Restorative Fillings and Crowns
What are Dental Fillings and the types?
Amalgam fillings are often commonly known as “silver fillings.” This type of filling has been around since 1895. Dental amalgam is a mixture of mercury, silver, tin and copper. Mercury, which makes up about 50% of the compound, binds the metals together to provide a strong, durable filling. When combined with the other metals, the mercury in fillings forms a safe, stable compound.
What are resin composite fillings?
Resin composite fillings are made of a plastic and ceramic compound. Because resin has the appearance of natural teeth, these fillings blend right in with the rest of the teeth. They’re also known as “white fillings” or “tooth-colored fillings.”
What is a Dental Crown?
A dental crown is a tooth-shaped covering cemented to the tooth for the
purpose of restoring the tooth to its original function and shape. Crowns
are used in pediatric dentistry for many different reasons. They are
recommended by dentists when it is necessary to restore a primary (baby)

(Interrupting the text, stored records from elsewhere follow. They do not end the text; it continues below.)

/-! ## Every meaning inverted at once -/

/-- What an instruction that does not fault does, and when it can (the rules of 40_dispatch.md to
44_control_transfer.md). -/
def Effect (s t : State) : Instr → Prop
  | .hlt => t = s.setRun .halted
  | .ret => s.sp ≠ 255 ∧ t = (s.setSp (s.sp + 1)).setPc (zext9 (s.mem.read s.sp.toNat))
  | .push a => ∃ ha : a.toNat < 8, s.sp ≠ 0 ∧
      t = ((s.setSp (s.sp - 1)).setMem
        (s.mem.write (s.sp - 1).toNat ((s.setSp (s.sp - 1)).reg ⟨a.toNat, ha⟩))).advance 2
  | .pop a => ∃ ha : a.toNat < 8, (s.setReg ⟨a.toNat, ha⟩ (s.mem.read s.sp.toNat)).sp ≠ 255 ∧
      t = ((s.setReg ⟨a.toNat, ha⟩ (s.mem.read s.sp.toNat)).setSp
        ((s.setReg ⟨a.toNat, ha⟩ (s.mem.read s.sp.toNat)).sp + 1)).advance 2
  | .prn a => ∃ ha : a.toNat < 8, t = (s.emit (s.reg ⟨a.toNat, ha⟩)).advance 2
  | .call a => ∃ ha : a.toNat < 8, s.sp ≠ 0 ∧ s.pc.toNat ≤ 253 ∧
      t = ((s.setSp (s.sp - 1)).setMem
        (s.mem.write (s.sp - 1).toNat (BitVec.ofNat 8 (s.pc.toNat + 2)))).setPc
        (zext9 ((s.setSp (s.sp - 1)).reg ⟨a.toNat, ha⟩))
  | .jmp a => ∃ ha : a.toNat < 8, t = s.setPc (zext9 (s.reg ⟨a.toNat, ha⟩))
  | .jeq a => (s.fl = flagE ∧ ∃ ha : a.toNat < 8, t = s.setPc (zext9 (s.reg ⟨a.toNat, ha⟩))) ∨
      (s.fl ≠ flagE ∧ t = s.advance 2)
  | .ldi a b => ∃ ha : a.toNat < 8, t = (s.setReg ⟨a.toNat, ha⟩ b).advance 3
  | .add a b => ∃ (ha : a.toNat < 8) (hb : b.toNat < 8), t = (s.setReg ⟨a.toNat, ha⟩
      (addBytes (s.reg ⟨a.toNat, ha⟩) (s.reg ⟨b.toNat, hb⟩))).advance 3
  | .mul a b => ∃ (ha : a.toNat < 8) (hb : b.toNat < 8), t = (s.setReg ⟨a.toNat, ha⟩
      (mulBytes (s.reg ⟨a.toNat, ha⟩) (s.reg ⟨b.toNat, hb⟩))).advance 3
  | .cmp a b => ∃ (ha : a.toNat < 8) (hb : b.toNat < 8), t = (s.setFl
      (compareFlags (s.reg ⟨a.toNat, ha⟩) (s.reg ⟨b.toNat, hb⟩))).advance 3

/-- The three faults a handler can raise (rules R203, R204 and R205). -/
def HandlerRaise (i : Instr) (s : State) (r : Raise) : Prop :=
  (r.cause = .registerOutOfRange ∧ 8 ≤ r.info ∧ r.info ≤ 255) ∨
  (r.cause = .stackOutOfRange ∧ (r.info = 0 ∨ r.info = 255)) ∨
  (r.cause = .returnAddressOutOfRange ∧ r.info = s.pc.toNat + 2 ∧ 253 < s.pc.toNat ∧ ∃ a, i = .call a)

theorem handlerRaise_index (i : Instr) (s : State) {x : Byte} (h : 8 ≤ x.toNat) :
    HandlerRaise i s ⟨.registerOutOfRange, x.toNat⟩ :=
  .inl ⟨rfl, h, Nat.le_of_lt_succ x.isLt⟩

theorem handlerRaise_empty (i : Instr) (s : State) : HandlerRaise i s ⟨.stackOutOfRange, 255⟩ :=
  .inr (.inl ⟨rfl, .inr rfl⟩)

theorem handlerRaise_full (i : Instr) (s : State) : HandlerRaise i s ⟨.stackOutOfRange, 0⟩ :=
  .inr (.inl ⟨rfl, .inl rfl⟩)

/-- A handler has its whole effect, or takes one of its faults and has none of it (rule R101). -/
theorem exec_inv {i : Instr} {t : State} (h : exec i s = .next t) :
    Effect s t i ∨ ∃ r, HandlerRaise i s r ∧ t = s.raise r := by
  have index {i : Instr} {x : Byte} (hx : 8 ≤ x.toNat)
      (he : exec i s = .next (s.raise ⟨.registerOutOfRange, x.toNat⟩)) (h : exec i s = .next t) :
      Effect s t i ∨ ∃ r, HandlerRaise i s r ∧ t = s.raise r :=
    .inr ⟨_, handlerRaise_index i s hx, by rw [he] at h; cases h; rfl⟩
  cases i with
  | hlt => exact .inl (by rw [exec_hlt] at h; cases h; rfl)
  | ret =>
    by_cases hs : s.sp = 255
    · exact .inr ⟨_, handlerRaise_empty _ s, by rw [exec_ret_top hs] at h; cases h; rfl⟩
    · exact .inl ⟨hs, by rw [exec_ret s hs] at h; cases h; rfl⟩
  | push a =>
    by_cases ha : a.toNat < 8
    · by_cases hs : s.sp = 0
      · exact .inr ⟨_, handlerRaise_full _ s, by rw [exec_push_full ha hs] at h; cases h; rfl⟩
      · exact .inl ⟨ha, hs, by rw [exec_push s ha hs] at h; cases h; rfl⟩
    · exact index (not_lt.mp ha) (exec_push_badIndex (not_lt.mp ha)) h
  | pop a =>
    by_cases ha : a.toNat < 8
    · by_cases hs : (s.setReg ⟨a.toNat, ha⟩ (s.mem.read s.sp.toNat)).sp = 255
      · exact .inr ⟨_, handlerRaise_empty _ s, by rw [exec_pop_top ha hs] at h; cases h; rfl⟩
      · exact .inl ⟨ha, hs, by rw [exec_pop s ha hs] at h; cases h; rfl⟩
    · exact index (not_lt.mp ha) (exec_pop_badIndex (not_lt.mp ha)) h
  | prn a =>
    by_cases ha : a.toNat < 8
    · exact .inl ⟨ha, by rw [exec_prn s ha] at h; cases h; rfl⟩
    · exact index (not_lt.mp ha) (exec_prn_badIndex (not_lt.mp ha)) h
  | call a =>
    by_cases ha : a.toNat < 8
    · by_cases hs : s.sp = 0
      · exact .inr ⟨_, handlerRaise_full _ s, by rw [exec_call_full ha hs] at h; cases h; rfl⟩
      · by_cases hp : s.pc.toNat ≤ 253
        · exact .inl ⟨ha, hs, hp, by rw [exec_call s ha hs hp] at h; cases h; rfl⟩
        · exact .inr ⟨_, .inr (.inr ⟨rfl, rfl, not_le.mp hp, a, rfl⟩), by
            rw [exec_call_noReturn ha hs (not_le.mp hp)] at h; cases h; rfl⟩
    · exact index (not_lt.mp ha) (exec_call_badIndex (not_lt.mp ha)) h
  | jmp a =>
    by_cases ha : a.toNat < 8
    · exact .inl ⟨ha, by rw [exec_jmp s ha] at h; cases h; rfl⟩
    · exact index (not_lt.mp ha) (exec_jmp_badIndex (not_lt.mp ha)) h
  | jeq a =>
    by_cases hf : s.fl = flagE
    · by_cases ha : a.toNat < 8
      · exact .inl (.inl ⟨hf, ha, by rw [exec_jeq_taken s hf ha] at h; cases h; rfl⟩)
      · exact index (not_lt.mp ha) (exec_jeq_badIndex hf (not_lt.mp ha)) h
    · exact .inl (.inr ⟨hf, by rw [exec_jeq_untaken a hf] at h; cases h; rfl⟩)
  | ldi a b =>
    by_cases ha : a.toNat < 8
    · exact .inl ⟨ha, by rw [exec_ldi b s ha] at h; cases h; rfl⟩
    · exact index (not_lt.mp ha) (exec_ldi_badIndex (not_lt.mp ha)) h
  | add a b =>
    by_cases ha : a.toNat < 8
    · by_cases hb : b.toNat < 8
      · exact .inl ⟨ha, hb, by rw [exec_add s ha hb] at h; cases h; rfl⟩
      · exact index (not_lt.mp hb) (exec_add_badSecond ha (not_lt.mp hb)) h
    · exact index (not_lt.mp ha) (exec_add_badFirst (not_lt.mp ha)) h
  | mul a b =>
    by_cases ha : a.toNat < 8
    · by_cases hb : b.toNat < 8
      · exact .inl ⟨ha, hb, by rw [exec_mul s ha hb] at h; cases h; rfl⟩
      · exact index (not_lt.mp hb) (exec_mul_badSecond ha (not_lt.mp hb)) h
    · exact index (not_lt.mp ha) (exec_mul_badFirst (not_lt.mp ha)) h
  | cmp a b =>
    by_cases ha : a.toNat < 8
    · by_cases hb : b.toNat < 8
      · exact .inl ⟨ha, hb, by rw [exec_cmp s ha hb] at h; cases h; rfl⟩
      · exact index (not_lt.mp hb) (exec_cmp_badSecond ha (not_lt.mp hb)) h
    · exact index (not_lt.mp ha) (exec_cmp_badFirst (not_lt.mp ha)) h

/-! ## The step inverted -/

/-- The bytes at `pc` of an instruction with one operand. -/
theorem standsAtPc_call {s : State} {a : Byte} (h : StandsAtPc s (.call a)) :
    s.opcodeAtPc = Opcode.call ∧ s.byteAtPc 1 = a := by
  simpa [StandsAtPc, encode, List.range_succ, byteAtPc_zero, eq_comm] using h

/-- The faults a step can take (rule R200, all but the two no program reaches). -/
def StepRaise (s : State) (r : Raise) : Prop :=
  (r = ⟨.memoryOutOfRange, s.pc.toNat⟩ ∧ 255 < s.pc.toNat) ∨
  (r = ⟨.memoryOutOfRange, 256⟩ ∧ s.pc.toNat ≤ 255) ∨
  (r = ⟨.unknownOpcode, s.opcodeAtPc.toNat⟩ ∧ s.opcodeAtPc ∉ Opcode.table) ∨
  (∃ i, StandsAtPc s i ∧ s.pc.toNat + operandCount s.opcodeAtPc ≤ 255 ∧ HandlerRaise i s r)

/-- A step faults and changes nothing else, or runs the instruction at `pc`, or skips an unknown opcode
(rules R100, R101 and R104). -/
theorem step_inv {t : State} (h : step s = .next t) :
    s.run = .running ∧
    ((∃ r, StepRaise s r ∧ t = s.raise r) ∨
      (s.pc.toNat ≤ 255 ∧ ∃ i, StandsAtPc s i ∧ Effect s t i) ∨
      (s.pc.toNat ≤ 255 ∧ s.opcodeAtPc ∉ Opcode.table ∧ s.unknownOpcodePolicy = .skip ∧
        t = s.advance 1)) := by
  have hr : s.run = .running := by
    unfold step at h
    split at h
    · assumption
    · cases h
    · cases h
  refine ⟨hr, ?_⟩
  rcases step_cases hr with ⟨hp, hs⟩ | ⟨hp, -, -, hs⟩ | ⟨hp, hn, i, hi, hs⟩ | ⟨hp, -, ho, hs⟩ <;>
    rw [hs] at h
  · exact .inl ⟨_, .inl ⟨rfl, hp⟩, by cases h; rfl⟩
  · exact .inl ⟨_, .inr (.inl ⟨rfl, hp⟩), by cases h; rfl⟩
  · rcases exec_inv h with he | ⟨r, hraise, rfl⟩
    · exact .inr (.inl ⟨hp, i, hi, he⟩)
    · exact .inl ⟨r, .inr (.inr (.inr ⟨i, hi, hn, hraise⟩)), rfl⟩
  · cases hpol : s.unknownOpcodePolicy with
    | fault =>
      rw [execUnknown_fault _ hpol] at h
      exact .inl ⟨_, .inr (.inr (.inl ⟨rfl, ho⟩)), by cases h; rfl⟩
    | skip =>
      rw [execUnknown_skip _ hpol] at h
      exact .inr (.inr ⟨hp, ho, rfl, by cases h; rfl⟩)

/-- The index of an operand byte that names a register is the number the byte is. -/
theorem index_eq_iff {k : Nat} (hk : k < 8) (ha : a.toNat < 8) :
    (⟨a.toNat, ha⟩ : Fin 8) = ⟨k, hk⟩ ↔ a = BitVec.ofNat 8 k := by
  rw [Fin.mk.injEq]
  constructor
  · intro h
    rw [← h, BitVec.ofNat_toNat, BitVec.setWidth_eq]
  · intro h
    rw [h, BitVec.toNat_ofNat]
    omega

end Sys2Proof.Machine
end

tooth found to be extensively decayed (has a large cavity), repair a tooth
that was fractured due to trauma, or to help a primary tooth which has not developed correctly. ‘Extensive decay’ refers to a tooth which is severely decayed with large cavities found on two or more surfaces. Severely fractured or decayed teeth are beyond the scope of repair by a filling because of the risk of the filling falling out, breaking, or wearing out resulting in the necessity of future dental procedures. Crowns are much more durable than fillings, and usually last until the baby tooth falls out around age 12.
Stainless Steel Crowns in Pediatric Dentistry
There are several types of crowns available for the repair and restoration of primary teeth. The four main types are pre-formed stainless steel crowns, veneered steel crowns, “Strip” or acid-etched resin crowns, and zirconia crowns. Each type of crown has advantages and disadvantages, and some are more useful in some parts of the mouth than others. Our dentists use stainless steel crowns for our pediatric patients. They are:
By far the most commonly used crowns in pediatric dentistry—they have been used in dentistry for over 50 years and are very reliable.
Made as metal shells of varying sizes, and can be customized to fit any tooth
Perfect for molars (teeth towards the back of the mouth), as they are durable, strong, and resistant to moisture
Useful when there is decay between the teeth
Easy to place and generally require only one visit to the dentist
Cost-effective—stainless steel crowns are the least expensive crowns available.